#### Dataset content ####

/-- A check ends that finds no record failing. -/
theorem auditVerifyDone_clears (s : State) (busy : s.is Reg.CRY_AUDIT_VERIFY_BUSY = true) (runs : s.stopped .cry = false)
    (good : ∀ m, s.auditArch ≤ m → m < s.cry.verifyTo → s.auditBadAt m = false) :
    ∃ t : State, exec .auditVerifyDone s = .next t ∧ t.rd Reg.CRY_AUDIT_VERIFY_BUSY = 0 ∧
      t.rd Reg.CRY_AUDIT_STATUS_CHAIN_BAD = 0 ∧
      RegistersChange s t [Reg.CRY_AUDIT_VERIFY_BUSY, Reg.CRY_AUDIT_STATUS_CHAIN_BAD] := by
  have found : s.firstBad s.auditArch (s.cry.verifyTo - s.auditArch) = none :=
    s.firstBad_eq_none _ _ fun m lo hi => good m lo (by omega)
  refine ⟨_, exec_auditVerifyDone_of_none s busy runs found, ?_, ?_, ?_⟩
  · rw [State.rd_settle_of_not_shown _ _ (by decide), State.rd_wr_ne _ _ _ _ (by decide)]
    exact State.rd_wr_same _ _ _ (by decide)
  · rw [State.rd_settle_of_not_shown _ _ (by decide)]
    exact State.rd_wr_same _ _ _ (by decide)
  · exact (((RegistersChange.refl s _).wr _ _ (by decide)).wr _ _ (by decide)).settled

/-- Settles O23: the search from ARCH returns the first failing record, by induction on the number of records searched, and what
each end of the check writes is read back past the counts shown. -/
theorem auditVerifyReportsTheFirstBadRecord : Obligations.AuditVerifyReportsTheFirstBadRecord := by
  refine ⟨fun s => ⟨exec_auditVerify_of_not_reached s, exec_auditVerify_of_busy s, auditVerify_starts s⟩,
    exec_auditVerifyDone_of_idle_or_stopped, fun n s => auditVerifyDone_reports s n, auditVerifyDone_clears,
    fun n r p s h => ⟨?_, fun hn hp => s.auditBadAt_of_pred n r p hn h hp⟩⟩
  rintro rfl
  exact s.auditBadAt_zero r h

end Sys2Proof.Machine
end

/-! ## The completions of the master engine's reads (R498, R499, R502) -/

section
namespace Sys2Proof.Machine

/-! ### A read's timeout, and the quarantine of its tag -/

theorem exec_pcieCompletionTimeout_of_not_outstanding (tag : Fin 1024) (s : State) (free : Tab.find tag.val s.pcie.tags = none) :
    exec (.pcieCompletionTimeout tag) s = .next s.settle := by
  show execPcieCompletionTimeout tag s = _
  simp only [execPcieCompletionTimeout, settled, free]

/-- An expired read: its tag is quarantined before it is freed, so that no read is issued with it meanwhile. -/
theorem exec_pcieCompletionTimeout_of_outstanding (tag : Fin 1024) (r : PcieTag) (s u : State)
    (out : Tab.find tag.val s.pcie.tags = some r) (hu : u = (s.atLeast (r.at_ + r.timeout)).count Reg.PCIE_CNT_CPL_TIMEOUT) :
    exec (.pcieCompletionTimeout tag) s = .next ((((({ u with pcie := { u.pcie with
      quarantined := Tab.put tag.val (r.rd.fn, u.tm.mono + 2 * r.timeout) u.pcie.quarantined } } : State).freeRead
        tag.val r.rd).aerReport r.rd.fn aerTimeout).readFails r.rd).settle) := by
  subst hu
  show execPcieCompletionTimeout tag s = _
  simp only [execPcieCompletionTimeout, settled, out]

theorem exec_pcieTagQuarantineEnd_of_not_quarantined (tag : Fin 1024) (s : State)
    (free : Tab.find tag.val s.pcie.quarantined = none) : exec (.pcieTagQuarantineEnd tag) s = .next s.settle := by
  show execPcieTagQuarantineEnd tag s = _
  simp only [execPcieTagQuarantineEnd, settled, free]

theorem exec_pcieTagQuarantineEnd_of_quarantined (tag : Fin 1024) (fn until_ : Nat) (s u : State)
    (held : Tab.find tag.val s.pcie.quarantined = some (fn, until_)) (hu : u = s.atLeast until_) :
    exec (.pcieTagQuarantineEnd tag) s = .next (({ u with pcie := { u.pcie with
      quarantined := Tab.del tag.val u.pcie.quarantined } } : State).drainReads).settle := by
  subst hu
  show execPcieTagQuarantineEnd tag s = _
  simp only [execPcieTagQuarantineEnd, settled, held]

/-! ### A late completion -/

theorem State.lateCpl_of_logged (s : State) (tag fn : Nat)
    (full : (s.count Reg.PCIE_CNT_LATE_CPL).is Reg.PCIE_LATE_LOG_VALID = true) :
    s.lateCpl tag fn = s.count Reg.PCIE_CNT_LATE_CPL := by
  simp only [State.lateCpl, full, if_true]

####

Make an exact copy of the data above.

● **Reply to the exercise**:
/-- A check ends that finds no record failing. -/
theorem auditVerifyDone_clears (s : State) (busy : s.is Reg.CRY_AUDIT_VERIFY_BUSY = true) (runs : s.stopped .cry = false)
    (good : ∀ m, s.auditArch ≤ m → m < s.cry.verifyTo → s.auditBadAt m = false) :
    ∃ t : State, exec .auditVerifyDone s = .next t ∧ t.rd Reg.CRY_AUDIT_VERIFY_BUSY = 0 ∧
      t.rd Reg.CRY_AUDIT_STATUS_CHAIN_BAD = 0 ∧
      RegistersChange s t [Reg.CRY_AUDIT_VERIFY_BUSY, Reg.CRY_AUDIT_STATUS_CHAIN_BAD] := by
  have found : s.firstBad s.auditArch (s.cry.verifyTo - s.auditArch) = none :=
    s.firstBad_eq_none _ _ fun m lo hi => good m lo (by omega)
  refine ⟨_, exec_auditVerifyDone_of_none s busy runs found, ?_, ?_, ?_⟩
  · rw [State.rd_settle_of_not_shown _ _ (by decide), State.rd_wr_ne _ _ _ _ (by decide)]
    exact State.rd_wr_same _ _ _ (by decide)
  · rw [State.rd_settle_of_not_shown _ _ (by decide)]
    exact State.rd_wr_same _ _ _ (by decide)
  · exact (((RegistersChange.refl s _).wr _ _ (by decide)).wr _ _ (by decide)).settled

/-- Settles O23: the search from ARCH returns the first failing record, by induction on the number of records searched, and what
each end of the check writes is read back past the counts shown. -/
theorem auditVerifyReportsTheFirstBadRecord : Obligations.AuditVerifyReportsTheFirstBadRecord := by
  refine ⟨fun s => ⟨exec_auditVerify_of_not_reached s, exec_auditVerify_of_busy s, auditVerify_starts s⟩,
    exec_auditVerifyDone_of_idle_or_stopped, fun n s => auditVerifyDone_reports s n, auditVerifyDone_clears,
    fun n r p s h => ⟨?_, fun hn hp => s.auditBadAt_of_pred n r p hn h hp⟩⟩
  rintro rfl
  exact s.auditBadAt_zero r h

end Sys2Proof.Machine
end

/-! ## The completions of the master engine's reads (R498, R499, R502) -/

section
namespace Sys2Proof.Machine

/-! ### A read's timeout, and the quarantine of its tag -/

theorem exec_pcieCompletionTimeout_of_not_outstanding (tag : Fin 1024) (s : State) (free : Tab.find tag.val s.pcie.tags = none) :
    exec (.pcieCompletionTimeout tag) s = .next s.settle := by
  show execPcieCompletionTimeout tag s = _
  simp only [execPcieCompletionTimeout, settled, free]

/-- An expired read: its tag is quarantined before it is freed, so that no read is issued with it meanwhile. -/
theorem exec_pcieCompletionTimeout_of_outstanding (tag : Fin 1024) (r : PcieTag) (s u : State)
    (out : Tab.find tag.val s.pcie.tags = some r) (hu : u = (s.atLeast (r.at_ + r.timeout)).count Reg.PCIE_CNT_CPL_TIMEOUT) :
    exec (.pcieCompletionTimeout tag) s = .next ((((({ u with pcie := { u.pcie with
      quarantined := Tab.put tag.val (r.rd.fn, u.tm.mono + 2 * r.timeout) u.pcie.quarantined } } : State).freeRead
        tag.val r.rd).aerReport r.rd.fn aerTimeout).readFails r.rd).settle) := by
  subst hu
  show execPcieCompletionTimeout tag s = _
  simp only [execPcieCompletionTimeout, settled, out]

theorem exec_pcieTagQuarantineEnd_of_not_quarantined (tag : Fin 1024) (s : State)
    (free : Tab.find tag.val s.pcie.quarantined = none) : exec (.pcieTagQuarantineEnd tag) s = .next s.settle := by
  show execPcieTagQuarantineEnd tag s = _
  simp only [execPcieTagQuarantineEnd, settled, free]

theorem exec_pcieTagQuarantineEnd_of_quarantined (tag : Fin 1024) (fn until_ : Nat) (s u : State)
    (held : Tab.find tag.val s.pcie.quarantined = some (fn, until_)) (hu : u = s.atLeast until_) :
    exec (.pcieTagQuarantineEnd tag) s = .next (({ u with pcie := { u.pcie with
      quarantined := Tab.del tag.val u.pcie.quarantined } } : State).drainReads).settle := by
  subst hu
  show execPcieTagQuarantineEnd tag s = _
  simp only [execPcieTagQuarantineEnd, settled, held]

/-! ### A late completion -/

theorem State.lateCpl_of_logged (s : State) (tag fn : Nat)
    (full : (s.count Reg.PCIE_CNT_LATE_CPL).is Reg.PCIE_LATE_LOG_VALID = true) :
    s.lateCpl tag fn = s.count Reg.PCIE_CNT_LATE_CPL := by
  simp only [State.lateCpl, full, if_true]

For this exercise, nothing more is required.